WORK ITEM:
List all lines of the data containing the word "insertByPackage".

---+---

-- ==== Sys2Proof/Machine/Turns.lean ====
section
/-! DEFINITION. The turns between generation and learning (R28, R390 to R403) and the switch mode (R390, R417): acceptance,
beginning, members' readiness, turn shards, the switch, and what undoes a turn. -/

namespace Sys2Proof.Machine

/-! ### Slots at a turn (Table 7.2) -/

/-- The package in a slot of context `c`. -/
def State.packageAt (s : State) (c k : Nat) : Option Package := ((s.ctx c).bind fun x => tget x.packages k).map Loaded.package

/-- A slot as a turn to learning leaves it. -/
def Slot.park (e : Slot) : Slot := if e.state = .prefill ∨ e.state = .decode ∨ e.state = .held then { e with state := .parked } else e

/-- A PARKED slot back in the generation phase: PREFILL or DECODE by PREFILLED, then the test for room. -/
def Slot.resume (e : Slot) (now : Nat) : Slot :=
  if e.state != .parked then e
  else if e.prefilled < e.promptLen then { e with state := .prefill }
  else if e.mirror && decide (e.room < e.depth + 2) then { e with state := .held, pollAt := now, polling := false }
  else { e with state := .decode }

/-- Park every slot. -/
def State.parkSlots (s : State) : State := { s with slots := s.slots.map fun e => (e.1, e.2.park) }

/-- The group is in the generation phase again: PARKED slots return, waiting loads switch in, unbound slots bind,
and slots bound to a DAMAGED version end as they become due (R394). -/
def State.reenter (s : State) : State :=
  let s1 : State := { s with
    turns := { s.turns with learning := none }
    slots := s.slots.map fun e => (e.1, e.2.resume s.now) }
  let s2 := (s1.ctxs.map Prod.fst).foldl State.switchLoads s1
  (s2.ctxs.map Prod.fst).foldl State.endDamaged s2

/-! ### The SRAM of a learning package -/

/-- Insert a version by package slot. -/
def insertByPackage (v : Version) : List Version → List Version
  | [] => [v]
  | w :: rest => if v.package < w.package then v :: w :: rest else w :: insertByPackage v rest

/-- The CURRENT base versions of a context in increasing package slot. -/
def State.currents (s : State) (c : Nat) : List Version :=
  ((s.versions c .base).filter fun v => v.state == .current).foldl (fun l v => insertByPackage v l) []

/-- Shelve CURRENT versions in turn until granules for `need` can be had (step 2 of Table 10.3): the tags shelved, and whether
the granules can be had. A SHARED version is never shelved (R410). -/
def State.makeRoom (s : State) (c : Nat) (need : List Nat) (done : List Nat) : List Version → State × List Nat × Bool
  | [] => (s, done, (s.takeGranules c (fun _ => false) need).isSome)
  | v :: rest =>
    if (s.takeGranules c (fun _ => false) need).isSome then (s, done, true)
    else if v.shelved then s.makeRoom c need done rest
    else if v.shared then (s, done, false)
    else match s.shelfRoom c (shelfNeed v.shards) with
      | none => (s.shelfFull, done, false)
      | some p => (s.shelve c .base v p).makeRoom c need (done ++ [v.tag]) rest

/-- Restore the versions of some tags. -/
def State.unshelve (s : State) (c : Nat) (tags : List Nat) : State :=
  tags.foldl (fun t tag => match t.version c .base tag with
    | some v => (t.restore c .base v).getD t
    | none => t) s

/-- Release the SRAM of the learning package in a slot: its areas and stash units (Table 10.6). -/
def State.dropLearnSram (s : State) (c k : Nat) : State :=
  match s.packageAt c k with
  | some p => (learnSram p ++ learnStash p true).foldl (fun t a => t.unmap c a) s
  | none => s

/-- Map the SRAM areas of the learning package in a slot (Table 10.3); its stash units are mapped at the start of a step (R352). -/
def State.mapLearnSram (s : State) (c k : Nat) : State :=
  match s.packageAt c k with
  | some p => match s.takeGranules c (fun _ => false) (learnSram p) with
    | some (gs, s1) => s1.mapGrans c (fun _ => false) gs
    | none => s
  | none => s

/-! ### Ending a turn -/

/-- Replace the turn. -/
def State.setTurn (s : State) (t : Turn) : State := { s with turns := { s.turns with turn := some t } }

/-- End the turn with a status and a result. -/
def State.endTurn (s : State) (t : Turn) (status v0 : Nat) : State :=
  ({ s with turns := { s.turns with
    turn := none
    lastTicks := if t.begun then s.now - t.started else s.turns.lastTicks } } : State).tellEnd t.ticket status |>.finish t.ticket status v0 0

/-- Undo a turn to learning and end it (R393): shelving undone, SRAM released, slots unparked, generation. -/
def State.undoLearn (s : State) (t : Turn) (status : Nat) : State :=
  let c := t.ticket.ctx
  if t.begun then (((s.dropLearnSram c t.package).unshelve c t.shelvedNow).reenter).endTurn t status 0
  else s.endTurn t status 0

/-- The kin of the version a turn to generation makes. -/
def Turn.kin (t : Turn) : Kin := if t.kind = .adapter then .adapter t.adapter else .base

/-- Undo a turn to generation and end it (R403): new granules released, the LOADING record freed, the learning regions mapped
again. -/
def State.undoGen (s : State) (t : Turn) (status : Nat) : State :=
  let c := t.ticket.ctx
  let s1 := s.dropGranules t.grans
  let s2 := if t.kind = .restore then s1
    else s1.setVersions c t.kin ((s1.versions c t.kin).filter fun v => !(v.tag == t.tag && v.state == .loading))
  let s3 := match t.begun, s.turns.learning with
    | true, some l => s2.mapLearnSram l.1 l.2
    | _, _ => s2
  let left := t.shards.filter fun p => p.status.isNone
  let s4 := if status = stCancelled then
      left.foldl (fun u p => u.writeFate c t.report { p with status := some stCancelled } 0xFF 0xFF t.started) s3
    else s3
  s4.endTurn t status 0

/-- Undo the turn by its own rule. -/
def State.undoTurn (s : State) (t : Turn) (status : Nat) : State :=
  if t.kind = .learn then s.undoLearn t status else s.undoGen t status

/-! ### Beginning a turn (R28, Tables 10.3 and 10.6) -/

/-- Begin a turn to learning: slots park, SRAM is made free and mapped; lacking SRAM or shelf room ends it (R393). -/
def State.beginLearn (s : State) (t : Turn) : State :=
  let c := t.ticket.ctx
  let need := match s.packageAt c t.package with
    | some p => learnSram p ++ learnStash p true
    | none => []
  let s1 : State := { s.parkSlots with turns := { s.turns with learning := some (c, t.package) } }
  let r := s1.makeRoom c need [] (s1.currents c)
  let t1 := { t with begun := true, started := s.now, shelvedNow := r.2.1 }
  if r.2.2 then
    let s2 := (r.1.mapLearnSram c t.package).setTurn t1
    if s.isQueen then s2 else s2.tell s2.queenPos kmTurnReady (leBytes 2 c)
  else r.1.undoLearn t1 stCapacity

/-- The master scale maxima and histories of the learner of context `c`. -/
def State.learnerOf (s : State) (c : Nat) : Learner :=
  (((s.ctx c).bind Ctx.learner)).getD ⟨0, false, 0, 0, false, [], [], []⟩

/-- A history of 16 slots; all 0 where none has been written (R92). -/
def Learner.history (l : Learner) (tensor : Nat) : List Word := tgetD l.histories tensor (List.replicate 16 0)

/-- One entry of a new version's scale table (R399). -/
def Learner.newScale (l : Learner) (learn : Package) (keepKv : Bool) (e : ScaleEntry) : ScaleEntry :=
  { e with j :=
    if !isShort e.format then 0
    else if learn.kvTensors.contains e.tensor && keepKv then e.j
    else if learn.tensors.any fun t => t.number == e.tensor then
      scaleFrom e.format (val32 (tgetD l.masterMax e.tensor 0).toNat) e.j
    else scaleFrom e.format (historyMax (l.history e.tensor)) e.j }

/-- The learning package and context of the phase. -/
def State.learnPhase (s : State) : Option (Nat × Package) :=
  match s.turns.learning with
  | some l => (s.packageAt l.1 l.2).map fun p => (l.1, p)
  | none => none

/-- The versions that a turn to generation restores (R401). -/
def State.restores (s : State) (t : Turn) : List Version :=
  (s.currents t.ticket.ctx).filter fun v => v.shelved && !(t.kind == .full && v.package == t.package)

/-- Whether the granules of a turn to generation can be had once the learning SRAM is released: the new shards' granules and the
state without them, where also the tier-0 shards to restore find room. -/
def State.turnGranules (s : State) (t : Turn) (places : List ShardPlace) : Option (List (Nat × Nat) × State) :=
  let c := t.ticket.ctx
  let s1 := match s.turns.learning with
    | some l => s.dropLearnSram l.1 l.2
    | none => s
  match s1.takeGranules c (staged2 places) (placeGranules places) with
  | none => none
  | some (gs, s2) =>
    let old := (s.restores t).flatMap fun v => placeGranules (v.shards.filter fun p => p.tier == 0)
    if (s2.takeGranules c (fun _ => false) old).isSome then some (gs, s2) else none

/-- A scale entry's bytes (Table 6.8). -/
def ScaleEntry.bytes (e : ScaleEntry) : List Byte :=
  leBytes 4 e.tensor ++ leBytes 1 e.format ++ [BitVec.ofInt 8 e.j] ++ zeros 2

/-- Begin a turn to generation: its scale table, which the queen forms and sends, and its granules (steps 1 and 2 of Table 10.6). One that
would restore a DAMAGED version ends (R394). -/
def State.beginGen (s : State) (t : Turn) : State :=
  let c := t.ticket.ctx
  if (s.restores t).any Version.damaged then s.undoGen t stMem
  else
    let mine := t.places.filter fun p => p.position == s.position
    match s.turnGranules t mine with
    | none => s.undoGen t stCapacity
    | some (gs, s1) =>
      let scales := if !s.isQueen then t.scales
        else match s.learnPhase, s.currentOf c t.kin t.package with
          | some l, some v => v.scales.map ((s.learnerOf l.1).newScale l.2 s.turns.continueMode)
          | _, _ => []
      let s2 := s1.setTurn { t with begun := true, started := s.now, grans := gs, scales := scales }
      if s.isQueen then s2.tellAll kmScales (leBytes 2 c ++ scales.flatMap ScaleEntry.bytes) else s2

/-- A member takes the scale table that the queen has formed for its turn to generation (R399, step 1 of Table 10.6). -/
def State.takeScales (s : State) (es : List ScaleEntry) : State :=
  match s.turns.turn with
  | some t => if t.kind = .learn then s else s.setTurn { t with scales := es }
  | none => s

/-- Change the switch mode (R390): under CONTINUE the RETAINED versions that only slots held are released. -/
def State.applyMode (s : State) (continue' : Bool) : State :=
  let s1 : State := { s with turns := { s.turns with continueMode := continue' } }
  (s1.ctxs.map Prod.fst).foldl State.sweepVersions s1

/-- What waits for a step boundary of the module: a change of switch mode, and, with no step running and no learning step
unended, an accepted turn (R28, R390). -/
def State.settleTurns (s : State) : State :=
  let s1 := match s.turns.modeWait with
    | some (m, t) => ({ s with turns := { s.turns with modeWait := none } } : State).applyMode m |>.finish t stDone 0 0
    | none => s
  match s1.turns.turn with
  | none => s1
  | some t =>
    if t.begun || !s1.steps.isEmpty || !s1.learnSteps.isEmpty || s1.halted then s1
    else if t.kind = .learn then s1.beginLearn t else s1.beginGen t

/-- Settle where no step of the module is running. -/
def State.settleIdle (s : State) : State := if s.steps.isEmpty then s.settleTurns else s

/-! ### Requests (R392, R395) -/

/-- A turn newly accepted. -/
def Turn.accepted (kind : TurnKind) (t : Ticket) (lc : Bool) (package adapter report : Nat) : Turn where
  kind := kind
  ticket := t
  lc := lc
  package := package
  adapter := adapter
  begun := false
  started := 0
  ready := []
  tag := 0
  shelvedNow := []
  report := report
  shards := []
  places := []
  moves := []
  scales := []
  grans := []
  reserve := none

/-- TURN_LEARN (R392). -/
def State.takeTurnLearn (s : State) (m : List Byte) (t : Ticket) : State :=
  let c := msgContext m
  let k := field m 32 1
  match s.packageAt c k with
  | none => s.finish t stBad 0 0
  | some p =>
    if p.kind != .learning then s.finish t stBad 0 0
    else if !s.generating || s.turns.turn.isSome || s.halted || s.capturing then s.finish t stNotPermitted 0 0
    else ((s.wake.setTurn (.accepted .learn t (msgLc m) k 0 0)).tellAll kmOrder m).settleIdle
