-- ==== Sys2Proof/Machine/RegMap.lean ====
section
/-! DEFINITION. Register space (R18 to R20, Table 1.4): what a read of each register gives, what a write does by its access code
(RO, RW, W1C, RWL), and accesses to addresses that name no register. -/

namespace Sys2Proof.Machine

/-! ### Access codes -/

/-- A written value cut to 32 bits, with the bits of a mask. -/
def cut32 (v : Long) (mask : Nat) : Word := BitVec.ofNat 32 (v.toNat % 2 ^ 32) &&& BitVec.ofNat 32 mask

/-- A written address of 48 bits. -/
def cut48 (v : Long) : Long := BitVec.ofNat 64 (v.toNat % 2 ^ 48)

/-- The state that an outcome goes on in. -/
def goesOn (s : State) : Host.Outcome State Fault Refusal → State
  | .next t => t
  | _ => s

/-- Whether a lock bit of Table 15.8 is set: the registers it holds then act as RO (R591). -/
def State.lockSet (s : State) (i : Nat) : Bool := bitAt s.propolis.lock.toNat i

/-- The answer of a write to a register whose lock bit may be set. -/
def State.unlessLocked (s : State) (i : Nat) (t : State) : Option State := some (if s.lockSet i then s else t)

/-- Index of `off` in an array of registers from `base` on with a stride, where it names one of the first `n`. -/
def indexIn (off base stride n : Nat) : Option Nat :=
  if base ≤ off ∧ (off - base) % stride = 0 ∧ (off - base) / stride < n then some ((off - base) / stride) else none

/-- Index and inner offset of `off` in an array of groups of registers. -/
def groupIn (off base stride n : Nat) : Option (Nat × Nat) :=
  if base ≤ off ∧ (off - base) / stride < n then some ((off - base) / stride, (off - base) % stride) else none

/-! ### Cores and vector engines (Tables 4.14 and 5.10) -/

/-- CORE_STATE.STATE. -/
def modeCode : CoreMode → Nat
  | .idle => 0
  | .running => 1
  | .done => 2
  | .aborting => 3
  | .faulted => 4
  | .retired => 5

/-- CORE_STATE.WAITING: the sequencer or a queue head has an unmet wait. -/
def Core.waiting (c : Core) : Bool :=
  c.active && [0, 1, 2, 3, 4, 5, 6].any fun e => match c.taker e with
    | some f => !c.waitsMet f
    | none => false

/-- CORE_ID (Table 4.14). -/
def State.coreId (s : State) (p : Nat) : Nat :=
  let l := if s.isRetired p then 0x1FF else (s.servedBy p).getD 0x1FF
  p + 2 ^ 10 * l + 2 ^ 19 * (p / 17) + 2 ^ 24 * (p % 17)

/-- CORE_QUEUE. -/
def Core.queueWord (c : Core) : Nat := ([0, 1, 2, 3, 4, 5].map fun e => (c.queue e).length * 2 ^ (8 * e)).sum

/-- Loop index of a level. -/
def Core.loopIndex (c : Core) (i : Nat) : Nat := ((c.idx[i]?).getD 0).toNat

/-- A core register's value by its offset below 0x8000; none where no register lies. -/
def State.coreRead (s : State) (p off : Nat) : Option Nat :=
  let c := s.core p
  match off with
  | 0x000 => some (s.coreId p)
  | 0x008 => some (modeCode c.mode + 8 * b2n c.fillBusy + 16 * b2n c.waiting)
  | 0x010 => some 0
  | 0x018 => some c.context.toNat
  | 0x020 => some c.entry.toNat
  | 0x028 => some c.stepSeq.toNat
  | 0x030 => some c.waitLimit.toNat
  | 0x200 => some c.queueWord
  | 0x208 => some (c.pc % 4096)
  | 0x210 => some (c.loopIndex 0 + 2 ^ 32 * c.loopIndex 1)
  | 0x218 => some (c.loopIndex 2 + 2 ^ 32 * c.loopIndex 3)
  | 0x280 => some c.fault.toNat
  | 0x288 => some c.faultAt.toNat
  | 0x2C0 => some c.busy
  | 0x300 => some c.fsSrc.toNat
  | 0x308 => some c.fsDst.toNat
  | 0x310 => some c.fsLen.toNat
  | _ =>
    match indexIn off 0x48 8 15, indexIn off 0x100 4 32 with
    | some n, _ => some (tgetD c.params (n + 1) 0).toNat
    | _, some n => some (tgetD c.tokens n 0).toNat
    | none, none => none

/-- A watch entry's register by its offset in the entry. -/
def watchRead (w : WatchSum) : Nat → Option Nat
  | 0x00 => some (w.tag + 2 ^ 31)
  | 0x08 => some w.elems
  | 0x10 => some w.zeros
  | 0x18 => some w.sats
  | 0x20 => some w.nonfin
  | 0x28 => some w.recomp
  | 0x30 => some w.fallback
  | 0x38 => some w.amax.toNat
  | _ => none

/-- The user function registers of a slot. -/
def Core.userReg (c : Core) (n : Nat) : UserRegs := tgetD c.userRegs n ⟨0, 0, 0, 0, 0⟩

/-- A user function register's value by its offset in the slot's group. -/
def userRead (u : UserRegs) : Nat → Option Nat
  | 0x00 => some u.lo.toNat
  | 0x04 => some u.cfg.toNat
  | 0x08 => some u.crc.toNat
  | 0x10 => some u.vinf.toNat
  | 0x18 => some u.dinf.toNat
  | _ => none

/-- Whether an offset lies in the chain store or the user tables, 8-byte aligned. -/
def inVeuStore (off : Nat) : Bool := decide (0x9000 ≤ off) && decide (off < 0xF800) && off % 8 == 0

/-- A vector engine register's value by its offset from 0x8000 on. -/
def State.veuRead (s : State) (p off : Nat) : Option Nat :=
  let c := s.core p
  match off with
  | 0x8000 => some (b2n !(tgetD c.started 5 []).isEmpty + 2 * b2n c.veuFillBusy)
  | 0x8008 => some c.veuFlags.toNat
  | 0x8010 => some c.veuFlagsStep.toNat
  | 0x8018 => some c.veuFault.toNat
  | 0x8020 => some c.chainValid.toNat
  | 0x8028 => some c.veuFillSrc.toNat
  | 0x8030 => some c.veuFillDst.toNat
  | 0x8038 => some c.veuFillLen.toNat
  | 0x8040 => some 0
  | 0x8100 => some c.watch.length
  | _ =>
    if inVeuStore off then some (field (c.veuUnit ((off - 0x9000) / 64)) ((off - 0x9000) % 64) 8)
    else match groupIn off 0x8080 0x20 3, groupIn off 0x8400 0x40 32 with
      | some (n, o), _ => userRead (c.userReg n) o
      | _, some (e, o) =>
        match c.watch[e]? with
        | some w => watchRead w o
        | none => (watchRead ⟨0, 0, 0, 0, 0, 0, 0, 0⟩ o).map fun _ => 0
      | none, none => none

/-- Whether a core takes writes of R169 and R210: it is IDLE or DONE. -/
def Core.settled (c : Core) : Bool := c.mode == .idle || c.mode == .done

/-- A write of CORE_CTRL: START, ABORT and FILL each act where the written bit is 1. -/
def State.writeCoreCtrl (s : State) (w : CoreWin) (v : Nat) : State :=
  let s1 := if bitAt v 0 then goesOn s (execCoreStart w s) else s
  let s2 := if bitAt v 1 then goesOn s1 (execCoreAbort w s1) else s1
  if bitAt v 2 then goesOn s2 (execFrameStoreFill ⟨w, .ok⟩ s2) else s2

/-- A write below offset 0x8000 of a core window. -/
def State.coreWrite (s : State) (w : CoreWin) (off : Nat) (v : Long) : Option State :=
  let p := s.windowCore w
  let c := s.core p
  match off with
  | 0x010 => some (s.writeCoreCtrl w v.toNat)
  | 0x018 => some (s.setCore p { c with context := cut32 v 0x800001FF })
  | 0x020 => some (s.setCore p { c with entry := cut32 v 0xFFF })
  | 0x028 => some (s.setCore p { c with stepSeq := cut32 v 0xFFFFFFFF })
  | 0x030 => some (s.setCore p { c with waitLimit := cut32 v 0xFFFFFFFF })
  | 0x280 => some (s.setCore p { c with fault := w1c c.fault (cut32 v 0xFFFFFFFF) })
  | 0x300 => some (s.setCore p { c with fsSrc := cut48 v })
  | 0x308 => some (s.setCore p { c with fsDst := cut32 v 0xFFF })
  | 0x310 => some (s.setCore p { c with fsLen := cut32 v 0x1FFF })
  | _ =>
    match indexIn off 0x48 8 15, indexIn off 0x100 4 32 with
    | some n, _ => some (s.setCore p { c with params := tset c.params (n + 1) v })
    | _, some n => some (goesOn s (execCoreTokenWrite w n (cut32 v 0xFFFFFFFF) s))
    | none, none => (s.coreRead p off).map fun _ => s

/-- A user function slot's registers after a write in its group. -/
def userWrite (u : UserRegs) (o : Nat) (v : Long) : Option UserRegs :=
  match o with
  | 0x00 => some { u with lo := cut32 v 0xFFFFFFFF }
  | 0x04 => some { u with cfg := cut32 v 0xFF01 }
  | 0x08 => some { u with crc := cut32 v 0xFFFFFFFF }
  | 0x10 => some { u with vinf := v }
  | 0x18 => some { u with dinf := v }
  | _ => none

/-- Eight bytes written into a 64-byte unit. -/
def putUnit (unit : List Byte) (o : Nat) (v : Long) : List Byte := unit.take o ++ leBytes 8 v.toNat ++ unit.drop (o + 8)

---+---

SOLUTION:
def insertByPackage (v : Version) : List Version → List Version
  | w :: rest => if v.package < w.package then v :: w :: rest else w :: insertByPackage v rest
  ((s.versions c .base).filter fun v => v.state == .current).foldl (fun l v => insertByPackage v l) []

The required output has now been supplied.